On Grief

I listened to the recent npr.org interview with comedian Patton Oswalt, whose wife passed away unexpectedly on April 21, 2016. I've chosen to share a few key points about his experience that I can stand behind 100% in thinking about my own: 

  • "You don't know the kind of pain and loss other people may have gone through, even close friends and acquaintances ... (Losing someone) is like seeing the world for what it really is ... You can only sympathize so far until it directly happens to you."
  • To completely shut down vulnerability in the face of grief is to do a disservice to the person who opened you up in the first place.  
  • Talking about grief is a way of moving it out of the muscles. 
  • "When you lose someone you tend to eat Wheat Thins for breakfast and re-watch The Princess Bride about 80 times and not sleep all that well, so... I don't know when the pushups are going to show up in my grieving process."
  • "You may be through with the past, but the past is not through with you. Grief will let you know when it's done."

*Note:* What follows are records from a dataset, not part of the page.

-- ==== Sys2Proof/Certificates/Slice0/Obligations.lean ====
section
/-! DEFINITION. The statements for the provers. Each docstring names the rules of spec/ a statement formalises
and, where it rests on a decision of the spec or a choice of the model, the decision (D) and the log entry.
Indices into the register stack are modulo NSTACK throughout (R23, D1, log 30); every statement holds for every
value of the launch parameters. -/
open Sys2Proof Sys2Proof.Machine

/-! ## Encoding -/

/-- Decoding the encoding of a well-formed instruction, whatever bytes follow it, gives the instruction back:
no bit of an encoding is dropped (R71, R85, R93). An instruction without operand specifiers has the same encoding
under every launch's decoders; for forms RR, QR and RJB the specifier bits are those of the layout GK7 (D22, log 10,
the model's choice). -/
def Obligations.DecodeOfEncodeIsTheInstruction : Prop :=
  ∀ (c : Specifiers) (i : Instr) (rest : List Byte), i.wf = true →
    (usesSpecifiers i = false ∨ c = Specifiers.allGk7) → decode c (encode i ++ rest) = .instr i

/-- The length of an instruction is a function of its opcode byte alone, the one R71 tabulates; with fewer bytes
the decoder rejects, and with at least so many it looks at no byte beyond them (R71). -/
def Obligations.LengthIsByOpcodeAlone : Prop :=
  ∀ (c : Specifiers) (op : Byte) (rest : List Byte),
    lengthOf op = (if op.toNat < 0x20 then 1 else if op.toNat < 0x40 then 5 else if op.toNat < 0x80 then 1
      else if op.toNat < 0xC0 then 2 else 3) ∧
    (rest.length + 1 < lengthOf op → decode c (op :: rest) = .truncated) ∧
    (lengthOf op ≤ rest.length + 1 → decode c (op :: rest) = decode c ((op :: rest).take (lengthOf op)) ∧
      decode c (op :: rest) ≠ .truncated)

/-- Whatever the launch's specifier decoders and whatever bytes are given, the instruction the decoder answers is well
formed (R89, R93, R216); and the launch's decoders decide forms RR, QR and RJB: bytes for which they answer operands
decode to the opcode's instruction with them, bytes for which they answer nothing are refused by the opcode's name
(R81 to R83, R221, R260). A decoder given as a table answers what the table lists and nothing else (D22; the table
form is log 10). -/
def Obligations.DecodedInstructionsAreWellFormed : Prop :=
  ∀ c : Specifiers,
    (∀ (bytes : List Byte) (i : Instr), decode c bytes = .instr i → i.wf = true) ∧
    (∀ (op : Byte) (f : Src → Src → Dst → Instr), (op, f) ∈ ([
        (0xC0, .ror), (0xC1, .rand), (0xC2, .rrx), (0xC3, .rbc), (0xC4, .radd), (0xC5, .rsub),
        (0xC6, .rladd), (0xC7, .rlsub), (0xC8, .rxor), (0xCA, .rfu), (0xCC, .rvadd), (0xCD, .rvsub),
        (0xCE, .ruadd), (0xCF, .rusub) ] : List (Byte × (Src → Src → Dst → Instr))) →
      ∀ (a b : Byte) (rest : List Byte), decode c (op :: a :: b :: rest)
        = match decodeRR c a b with
          | some (ra, rb, rc) => .instr (f ra rb rc)
          | none => .illegalOperands op) ∧
    (∀ (op : Byte) (f : QrSel → Src → Instr), (op, f) ∈ ([
        (0x80, .qor), (0x81, .qand), (0x82, .qrx), (0x83, .qbc), (0x84, .qadd), (0x85, .qsub),
        (0x86, .qladd), (0x87, .qlsub) ] : List (Byte × (QrSel → Src → Instr))) →
      ∀ (a : Byte) (rest : List Byte), decode c (op :: a :: rest)
        = match decodeQR c a with
          | some (sel, rb) => .instr (f sel rb)
          | none => .illegalOperands op) ∧
    (∀ (op : Byte) (f : RjbSrc → Src → Byte → Instr), (op, f) ∈ ([
        (0xE1, .rjeb), (0xE2, .rjlb), (0xE3, .rjleb), (0xE5, .rjneb), (0xE6, .rjgeb), (0xE7, .rjgb),
        (0xE9, .rjnebj), (0xEA, .rjgebj), (0xEB, .rjgbj), (0xED, .rjebj), (0xEE, .rjlbj), (0xEF, .rjlebj) ] : List (Byte × (RjbSrc → Src → Byte → Instr))) →
      ∀ (a b : Byte) (rest : List Byte), decode c (op :: a :: b :: rest)
        = match decodeRJB c a with
          | some (rs, rb) => .instr (f rs rb b)
          | none => .illegalOperands op) ∧
    (∀ entries, c.rr = .table entries → (entries.map Prod.fst).Nodup → ∀ (a b : Byte) (ra rb : Src) (rc : Dst),
      decodeRR c a b = some (ra, rb, rc) ↔ ((a, b), ra, rb, rc) ∈ entries ∧ separateKinds ra rb rc = true) ∧
    (∀ entries, c.qr = .table entries → (entries.map Prod.fst).Nodup → ∀ (a : Byte) (sel : QrSel) (rb : Src),
      decodeQR c a = some (sel, rb) ↔ (a, sel, rb) ∈ entries) ∧
    (∀ entries, c.rjb = .table entries → (entries.map Prod.fst).Nodup → ∀ (a : Byte) (rs : RjbSrc) (rb : Src),
      decodeRJB c a = some (rs, rb) ↔ (a, rs, rb) ∈ entries)

/-- Every opcode has one of the three statuses of R88 and no other: the 74 xop opcodes decode to xop instructions, the
7 reserved ones to reserved instructions, each whatever its operand bytes; every other opcode decodes to neither, or
is rejected by its own name for its operand bytes. -/
def Obligations.OpcodesHaveTheListedStatus : Prop :=
  ∀ (c : Specifiers) (op a b g d : Byte),
    let reserved := op ∈ ([0xC9, 0xCB, 0xDF, 0xE0, 0xE4, 0xE8, 0xEC] : List Byte)
    let xop := op ∈ ([
        0x00, 0x01, 0x02, 0x03, 0x04, 0x05, 0x06, 0x07, 0x08, 0x09, 0x0A, 0x0B, 0x0C, 0x0D, 0x0E, 0x0F,
        0x1C, 0x1D, 0x1E, 0x1F, 0x20, 0x21, 0x22, 0x23, 0x24, 0x25, 0x26, 0x27, 0x28, 0x29, 0x2A, 0x2B,
        0x2C, 0x2D, 0x2E, 0x2F, 0x30, 0x33, 0x38, 0x39, 0x3A, 0x3B, 0x3C, 0x3D, 0x3E, 0x3F, 0x4A, 0x50,
        0x51, 0x52, 0x53, 0x55, 0x58, 0x59, 0x5A, 0x5B, 0x5C, 0x5D, 0x5E, 0x5F, 0x8D, 0x8F, 0x93, 0x9C,
        0x9D, 0x9E, 0xF4, 0xF5, 0xF6, 0xF7, 0xFC, 0xFD, 0xFE, 0xFF ] : List Byte)
    (∀ i, decode c [op, a, b, g, d] = .instr i → (isReserved i = true ↔ reserved) ∧ (isXop i = true ↔ xop)) ∧
    (∀ o, decode c [op, a, b, g, d] = .illegalOperands o → o = op ∧ ¬ reserved ∧ ¬ xop) ∧
    decode c [op, a, b, g, d] ≠ .truncated

/-- A few encodings of each form written out bit by bit from R73 to R80 and R85 decode to the instructions they stand
for, whatever the launch's specifier decoders; one each of forms RR, QR and RJB (R81 to R83) in the layout GK7, the
model's choice (log 10). -/
def Obligations.SampleEncodingsDecode : Prop :=
  ∀ c : Specifiers,
    decode c [0b01000100] = .instr .add ∧
    decode c [0b00011011] = .instr .lc11 ∧
    decode c [0b01110001] = .instr .sr1 ∧
    decode c [0b10010010, 0b00101010] = .instr (.lib 42) ∧
    decode c [0b10110010, 0b00000100] = .instr (.sri2 4) ∧
    decode c [0b11010111, 0b11111111, 0b11111101] = .instr (.jdb 0xFF 0xFD) ∧
    decode c [0b11011010, 0b00010000, 0b00100101] = .instr (.rri 0x10 2 5) ∧
    decode c [0b11110000, 0b00000101, 0b00001010] = .instr (.jebb 5 10) ∧
    decode c [0b00110101, 0, 0, 0, 0b00001010] = .instr (.subqb 0 0 0 10) ∧
    decode Specifiers.allGk7 [0b11000100, 0b11101110, 0b11101111] = .instr (.radd .topPop .belowPop .push) ∧
    decode Specifiers.allGk7 [0b10000100, 0b10000011] = .instr (.qadd .pushConst0 (.locals 3)) ∧
    decode Specifiers.allGk7 [0b11100010, 0b11101100, 0b11111011] = .instr (.rjlb .const1 .top 0xFB)

/-- The operand bytes and the numbers made of them are those of R72: Alpha to Delta are the first to fourth bytes
after the opcode, BetaL and BetaR the halves of Beta, AlphaBeta is Alpha*256 + Beta, and so on. -/
def Obligations.OperandBytesAssembleAsStated : Prop :=
  ∀ (c : Specifiers) (a b g d : Byte),
    decode c [0x32, a, b, g, d] = .instr (.liqb a b g d) ∧
    decode c [0xDA, a, b] = .instr (.rri a (b.extractLsb' 4 4) (b.extractLsb' 0 4)) ∧
    (byteZ a).toNat = a.toNat ∧ (byteS a).toInt = a.toInt ∧
    (alphaBeta a b).toNat = a.toNat * 256 + b.toNat ∧
    (alphaBetaZ a b).toNat = a.toNat * 256 + b.toNat ∧
    (alphaBetaS a b).toInt = (alphaBeta a b).toInt ∧
    (quad a b g d).toNat = (alphaBeta a b).toNat * 65536 + g.toNat * 256 + d.toNat

/-! ## The step -/

/-- When the bytes at `pc` can be fetched (each admitted, holding a value and in no stored word), are as many as the
opcode's length and decode to `i`, a step that is not at the exit address is `exec i` of the same state: `exec`
itself moves `pc` (R52, R58, R326); where the launch's specifier decoders reject them it is refused by the opcode's
name (R89); at the exit address the run has ended well and the state stays as it is (R325). The exit address and the
stored words are log 19 and 21. -/
def Obligations.StepRunsTheDecodedInstruction : Prop :=
  (∀ s : State, s.params.pcExit = some s.pc → step s = .next s) ∧
  (∀ (s : State) (op : Byte) (rest : List Byte),
    s.ended = false → rest.length + 1 = lengthOf op →
    (∀ (k : Nat) (v : Byte), (op :: rest)[k]? = some v → s.Fetchable (s.pc + BitVec.ofNat 32 k) v) →
    (∀ i, decode s.params.specifiers (op :: rest) = .instr i → step s = exec i s) ∧
    (decode s.params.specifiers (op :: rest) = .illegalOperands op → step s = .refused (.illegalOperands op)))

/-- A table word that decodes to `i`, placed at `pc` of any state as part of the launch's image, is what the next
step runs (R52, R53, R326; log 9, log 10). -/
def Obligations.PlacedInstructionIsTheNextToRun : Prop :=
  ∀ (s : State) (nbits w : Nat) (i : Instr), decodeTableWord nbits w = some i →
    step (s.withFetchWord nbits w) = exec i (s.withFetchWord nbits w)

/-- A word once stored stays in the stored set, and a step is refused at the first byte of its instruction, the opcode
byte or any operand byte, that lies in an admitted word of that set, the bytes before it being fetchable (R62, R325,
D29; log 19, the model's choice of the point at which to refuse). -/
def Obligations.StoredWordsAreNeverFetched : Prop :=
  (∀ s t : State, step s = .next t → ∀ a ∈ s.stored, a ∈ t.stored) ∧
  (∀ (s : State) (before : List Byte) (b : Word), s.FetchReaches before →
    b = s.pc + BitVec.ofNat 32 before.length → s.admits (wordOf b) = true → b.toNat / 4 ∈ s.stored →
    step s = .refused (.storedCode b))

/-! ## Invariants and rules of the whole machine -/

/-- The state after reset meets the invariant (the reset values are the model's, log 2 to 8). -/
def Obligations.ResetIsWellFormed : Prop := State.reset.WF

/-- Every step keeps the invariant: memory canonical, S, L and saved L below NSTACK (R23), the link stack within
CSDEPTH (R34), every stored word held (R62), the slots above NSTACK blank (log 3). -/
def Obligations.StepKeepsWellFormedness : Prop :=
  ∀ s t : State, s.WF → step s = .next t → t.WF

/-- KFC sets `kernel` and clears `trapsEnabled`; no other instruction changes either but a SIP, in kernel mode, of a
PReg number whose configured write sets that bit, so without such a configuration none clears `kernel` or sets
`trapsEnabled` (R31, R32, R287, R295; D24, D32, D36; the configuration of the PReg numbers is log 18). -/
def Obligations.OnlyKfcChangesTheModeBits : Prop :=
  ∀ (i : Instr) (s t : State), exec i s = .next t →
    (i = .kfc → t.kernel = true ∧ t.trapsEnabled = false) ∧
    (i ≠ .kfc → (t.kernel = s.kernel ∨ setsByPReg s i .kernel = true) ∧
      (t.trapsEnabled = s.trapsEnabled ∨ setsByPReg s i .trapsEnabled = true)) ∧
    (s.kernel = true → t.kernel = true ∨ setsByPReg s i .kernel = true) ∧
    (s.trapsEnabled = false → t.trapsEnabled = false ∨ setsByPReg s i .trapsEnabled = true) ∧
    (∀ a, i = .sip a → s.kernel = true)

/-- The launch parameters are no state: no step changes them (R37; log 1). -/
def Obligations.NoStepChangesTheLaunchParameters : Prop :=
  ∀ s t : State, step s = .next t → t.params = s.params

/-- Who writes the carry (R28): the adds and subtracts that trap and the Lisp ones leave it 0, RUADD and RUSUB
write it, no other instruction changes it but a SIP of a PReg number configured to stand for it (D10 and D12 for the
stack subtracts, LADD and LSUB, log 23; R33, D24, log 18 for the SIP). -/
def Obligations.CarryIsWrittenOnlyAsListed : Prop :=
  ∀ (i : Instr) (s t : State), exec i s = .next t →
    (clearsCarry i = true → t.carry = false) ∧
    (clearsCarry i = false → setsCarry i = false → t.carry = s.carry ∨ setsByPReg s i .carry = true)

/-- Who writes memory (R57): no instruction but WB, WSB, PSB, SRIn, WAI, WRI and CST changes a byte of it. -/
def Obligations.MemoryIsWrittenOnlyAsListed : Prop :=
  ∀ (i : Instr) (s t : State), exec i s = .next t → writesMemory i = false →
    (∀ a : Nat, Memory.read t.mem a = Memory.read s.mem a) ∧ t.stored = s.stored

/-- Who writes the other registers: `Field` only FSDB (R30), `Aux` and `Const` only an instruction that names a
destination (R25, R26, D23), each of them also a SIP of a PReg number configured to stand for it, and the own word of
PReg number `k` only SIP `k` in kernel mode where its configured write is that word (R33, R295, D24, log 18). -/
def Obligations.SpecialRegistersAreWrittenOnlyAsListed : Prop :=
  ∀ (i : Instr) (s t : State), exec i s = .next t →
    (t.Field = s.Field ∨ (∃ a b, i = .fsdb a b) ∨ setsByPReg s i .field = true) ∧
    (namesDestination i = false →
      (∀ n, t.readAux n = s.readAux n ∨ setsByPReg s i (.aux n) = true) ∧
      (∀ n, t.readConst n = s.readConst n ∨ setsByPReg s i (.const n) = true)) ∧
    (∀ k : Byte, t.PReg[k.toNat] = s.PReg[k.toNat] ∨
      (s.kernel = true ∧ i = .sip k ∧ (s.pregMeaning k).write = .own))

/-- A trap names the address of the instruction that raised it and is taken only with traps enabled; a refused trap
condition means they were disabled; LinkUnderflow alone is not masked (R283, R284, R291; D9, D31, log 15). -/
def Obligations.TrapsArePreciseAndMasked : Prop :=
  ∀ (i : Instr) (s : State) (k : TrapKind),
    (∀ p, exec i s = .fault (.trap k p) → p = s.pc ∧ (s.trapsEnabled = true ∨ k = .linkUnderflow)) ∧
    (exec i s = .refused (.trapWhileDisabled k) → s.trapsEnabled = false ∧ k ≠ .linkUnderflow)

/-- The link stack is only pushed and popped: an instruction leaves it, or adds one link with the L of the moment, or
takes the newest link into pc and L (R17, R34; D17, log 26). -/
def Obligations.LinkStackIsOnlyPushedAndPopped : Prop :=
  ∀ (i : Instr) (s t : State), exec i s = .next t →
    t.CS = s.CS ∨
    (∃ ra, t.CS = { ret := ra, savedL := s.L } :: s.CS ∧ t.L = s.L) ∨
    (∃ link, s.CS = link :: t.CS ∧ t.pc = link.ret ∧ t.L = link.savedL ∧
      (i = .retn ∨ ∃ a, i = .ret a))

/-- A return undoes a call: after LFC, DFC, SFC or SFCI, RETN in any state with the callee's link stack goes back to
the byte after the call with the caller's L and link stack, S untouched (R17, R115, R117, R118, R169, R187; D17). -/
def Obligations.ReturnUndoesTheCall : Prop :=
  ∀ (i : Instr) (len : Nat) (a b g d : Byte),
    (i, len) ∈ ([(.sfc, 1), (.sfci, 1), (.lfc a b, 3), (.dfc a b g d, 5)] : List (Instr × Nat)) →
    ∀ s t u : State, exec i s = .next t → u.CS = t.CS →
      exec .retn u = .next { u with CS := s.CS, pc := s.pc + BitVec.ofNat 32 len, L := s.L }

As for my own grief, I've found that writing and talking about it does help enormously. It's a fine line, though, between expressing grief and wallowing in it. I can tell the difference in my own body by the way it feels- though I probably can't explain it.

It's been nearly 18 years since I lost my sweet, complicated, loving, troubled, amazing mother to the disease of alcoholism at at age 50, when I was 25- and every year around springtime, the grief wells up in me again. Fortunately, my practices, creative outlets, and supportive communities make it not only manageable but provide a way of staying in touch with the tender part of myself, the heart that opens willingly in the face of grief. The Unitarian minister A. Powell Davies wrote, "An open heart never grows bitter. Or if it does, it cannot remain so." 

Here's the piece I wrote about the last days with my mother and what it was like. Thank you, Valley Haggard, for publishing it on your site. (Her writing classes are life changing.) 

And lastly, from Patton: 

"Does this bum you out? Go walk for a half an hour... it'll flood you with endorphins."